# [INSTRUCTIONS TO FOLLOW]
Every record must be restated exactly as written.
===== DATA SHOWN =====
theorem State.mortInput_keeps {c : Nat} (hc : c &&& 0x35e28e0 = 0x35e28e0) {s0 : State} {s : State} (h : Keeps c s0 s) (a1 : ℕ) (a2 : ℕ) (a3 : Bool) (a4 : Input) (a5 : Option (Bool × ℕ × ℕ)) : Keeps c s0 (State.mortInput s a1 a2 a3 a4 a5) := by
  unfold State.mortInput
  exact (by extract_lets x0_0 x0_1 x0_2 x0_3; have h1 : Keeps c s0 x0_1 := (State.cInc_keeps (kS hc rfl) h _ _); have h2 : Keeps c s0 x0_2 := (Keeps.ite (fun _ => (State.linFrameDone_keeps (kS hc rfl) h1 _)) (fun _ => h1)); exact (Keeps.ite (fun _ => (State.admitDrop_keeps (kS hc rfl) h2)) (fun _ => (Keeps.ite (fun _ => (State.isoLoss_keeps (kS hc rfl) h2)) (fun _ => (Keeps.ite (fun _ => (State.hostCopy_keeps (kS hc rfl) (State.cEvt_keeps (kS hc rfl) (State.cInc_keeps (kS hc rfl) h2 _ _) _ _) _ _ _ _)) (fun _ => (Keeps.ite (fun _ => (State.mortEvent_keeps (kS hc rfl) h2 _ _)) (fun _ => (by split; exacts [(State.idFrame_keeps (kS hc rfl) h2 _ _ _ _), (State.idFrame_keeps (kS hc rfl) h2 _ _ _ _), h2, (Keeps.ite (fun _ => (State.cInc_keeps (kS hc rfl) h2 _ _)) (fun _ => (State.runPath_keeps (kS hc rfl) (State.hostCopy_keeps (kS hc rfl) h2 _ _ _ _) _ _ _ _ _ _)))]))))))))))

theorem State.ringFrameInput_keeps {c : Nat} (hc : c &&& 0x25e08e0 = 0x25e08e0) {s0 : State} {s : State} (h : Keeps c s0 s) (a1 : ℕ) (a2 : ℕ) (a3 : Input) (a4 : Option (Bool × ℕ × ℕ)) : Keeps c s0 (State.ringFrameInput s a1 a2 a3 a4) := by
  unfold State.ringFrameInput
  exact (by extract_lets x0_0; exact (Keeps.ite (fun _ => (State.cInc_keeps (kS hc rfl) h _ _)) (fun _ => (State.runPath_keeps (kS hc rfl) h _ _ _ _ _ _))))

theorem State.runInput_keeps {c : Nat} (hc : c &&& 0x77ebce6 = 0x77ebce6) {s0 : State} {s : Budgets × State} (h : KeepsP c s0 s) (a0 : ℕ) (a1 : List (ℕ × Bool)) (a3 : ℕ × Input) : KeepsP c s0 (State.runInput a0 a1 s a3) := by
  unfold State.runInput
  exact (by split; exacts [(by split; exacts [(by split; exacts [(by extract_lets x0_0; have h1 : Keeps c s0 x0_0 := (State.onCp_keeps (kS hc rfl) h _); exact (by split; exacts [(by have h2 := Keeps.ofP (by assumption) (Keeps.iteP (fun _ => (State.readErrors_keeps (kS hc rfl) h1 _ _)) (fun _ => (Keeps.mkP h1))); exact (by extract_lets x3_0 x3_1; have h4 : Keeps c s0 x3_0 := (State.cInc_keeps (kS hc rfl) h2 _ _); have h5 : Keeps c s0 x3_1 := (by unfold x3_1; split; exacts [(State.mortInput_keeps (kS hc rfl) h2 _ _ _ _ _), (Keeps.ite (fun _ => (State.admitDrop_keeps (kS hc rfl) h2)) (fun _ => (Keeps.ite (fun _ => h2) (fun _ => (State.ledgerWrite_keeps (kS hc rfl) h2 _ _ _ _))))), (Keeps.ite (fun _ => (State.admitDrop_keeps (kS hc rfl) h4)) (fun _ => (Keeps.ite (fun _ => (State.bayEventDone_keeps (kS hc rfl) h4 _ _)) (fun _ => (State.bayInput_keeps (kS hc rfl) h4 _ _ _ _))))), (Keeps.ite (fun _ => (State.ringFrameInput_keeps (kS hc rfl) h2 _ _ _ _)) (fun _ => (State.admitDrop_keeps (kS hc rfl) h2)))]); exact (Keeps.mkP h5)))]))])])])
=====
# [SOLUTION FOR THIS TASK]
theorem State.mortInput_keeps {c : Nat} (hc : c &&& 0x35e28e0 = 0x35e28e0) {s0 : State} {s : State} (h : Keeps c s0 s) (a1 : ℕ) (a2 : ℕ) (a3 : Bool) (a4 : Input) (a5 : Option (Bool × ℕ × ℕ)) : Keeps c s0 (State.mortInput s a1 a2 a3 a4 a5) := by
  unfold State.mortInput
  exact (by extract_lets x0_0 x0_1 x0_2 x0_3; have h1 : Keeps c s0 x0_1 := (State.cInc_keeps (kS hc rfl) h _ _); have h2 : Keeps c s0 x0_2 := (Keeps.ite (fun _ => (State.linFrameDone_keeps (kS hc rfl) h1 _)) (fun _ => h1)); exact (Keeps.ite (fun _ => (State.admitDrop_keeps (kS hc rfl) h2)) (fun _ => (Keeps.ite (fun _ => (State.isoLoss_keeps (kS hc rfl) h2)) (fun _ => (Keeps.ite (fun _ => (State.hostCopy_keeps (kS hc rfl) (State.cEvt_keeps (kS hc rfl) (State.cInc_keeps (kS hc rfl) h2 _ _) _ _) _ _ _ _)) (fun _ => (Keeps.ite (fun _ => (State.mortEvent_keeps (kS hc rfl) h2 _ _)) (fun _ => (by split; exacts [(State.idFrame_keeps (kS hc rfl) h2 _ _ _ _), (State.idFrame_keeps (kS hc rfl) h2 _ _ _ _), h2, (Keeps.ite (fun _ => (State.cInc_keeps (kS hc rfl) h2 _ _)) (fun _ => (State.runPath_keeps (kS hc rfl) (State.hostCopy_keeps (kS hc rfl) h2 _ _ _ _) _ _ _ _ _ _)))]))))))))))

theorem State.ringFrameInput_keeps {c : Nat} (hc : c &&& 0x25e08e0 = 0x25e08e0) {s0 : State} {s : State} (h : Keeps c s0 s) (a1 : ℕ) (a2 : ℕ) (a3 : Input) (a4 : Option (Bool × ℕ × ℕ)) : Keeps c s0 (State.ringFrameInput s a1 a2 a3 a4) := by
  unfold State.ringFrameInput
  exact (by extract_lets x0_0; exact (Keeps.ite (fun _ => (State.cInc_keeps (kS hc rfl) h _ _)) (fun _ => (State.runPath_keeps (kS hc rfl) h _ _ _ _ _ _))))

theorem State.runInput_keeps {c : Nat} (hc : c &&& 0x77ebce6 = 0x77ebce6) {s0 : State} {s : Budgets × State} (h : KeepsP c s0 s) (a0 : ℕ) (a1 : List (ℕ × Bool)) (a3 : ℕ × Input) : KeepsP c s0 (State.runInput a0 a1 s a3) := by
  unfold State.runInput
  exact (by split; exacts [(by split; exacts [(by split; exacts [(by extract_lets x0_0; have h1 : Keeps c s0 x0_0 := (State.onCp_keeps (kS hc rfl) h _); exact (by split; exacts [(by have h2 := Keeps.ofP (by assumption) (Keeps.iteP (fun _ => (State.readErrors_keeps (kS hc rfl) h1 _ _)) (fun _ => (Keeps.mkP h1))); exact (by extract_lets x3_0 x3_1; have h4 : Keeps c s0 x3_0 := (State.cInc_keeps (kS hc rfl) h2 _ _); have h5 : Keeps c s0 x3_1 := (by unfold x3_1; split; exacts [(State.mortInput_keeps (kS hc rfl) h2 _ _ _ _ _), (Keeps.ite (fun _ => (State.admitDrop_keeps (kS hc rfl) h2)) (fun _ => (Keeps.ite (fun _ => h2) (fun _ => (State.ledgerWrite_keeps (kS hc rfl) h2 _ _ _ _))))), (Keeps.ite (fun _ => (State.admitDrop_keeps (kS hc rfl) h4)) (fun _ => (Keeps.ite (fun _ => (State.bayEventDone_keeps (kS hc rfl) h4 _ _)) (fun _ => (State.bayInput_keeps (kS hc rfl) h4 _ _ _ _))))), (Keeps.ite (fun _ => (State.ringFrameInput_keeps (kS hc rfl) h2 _ _ _ _)) (fun _ => (State.admitDrop_keeps (kS hc rfl) h2)))]); exact (Keeps.mkP h5)))]))])])])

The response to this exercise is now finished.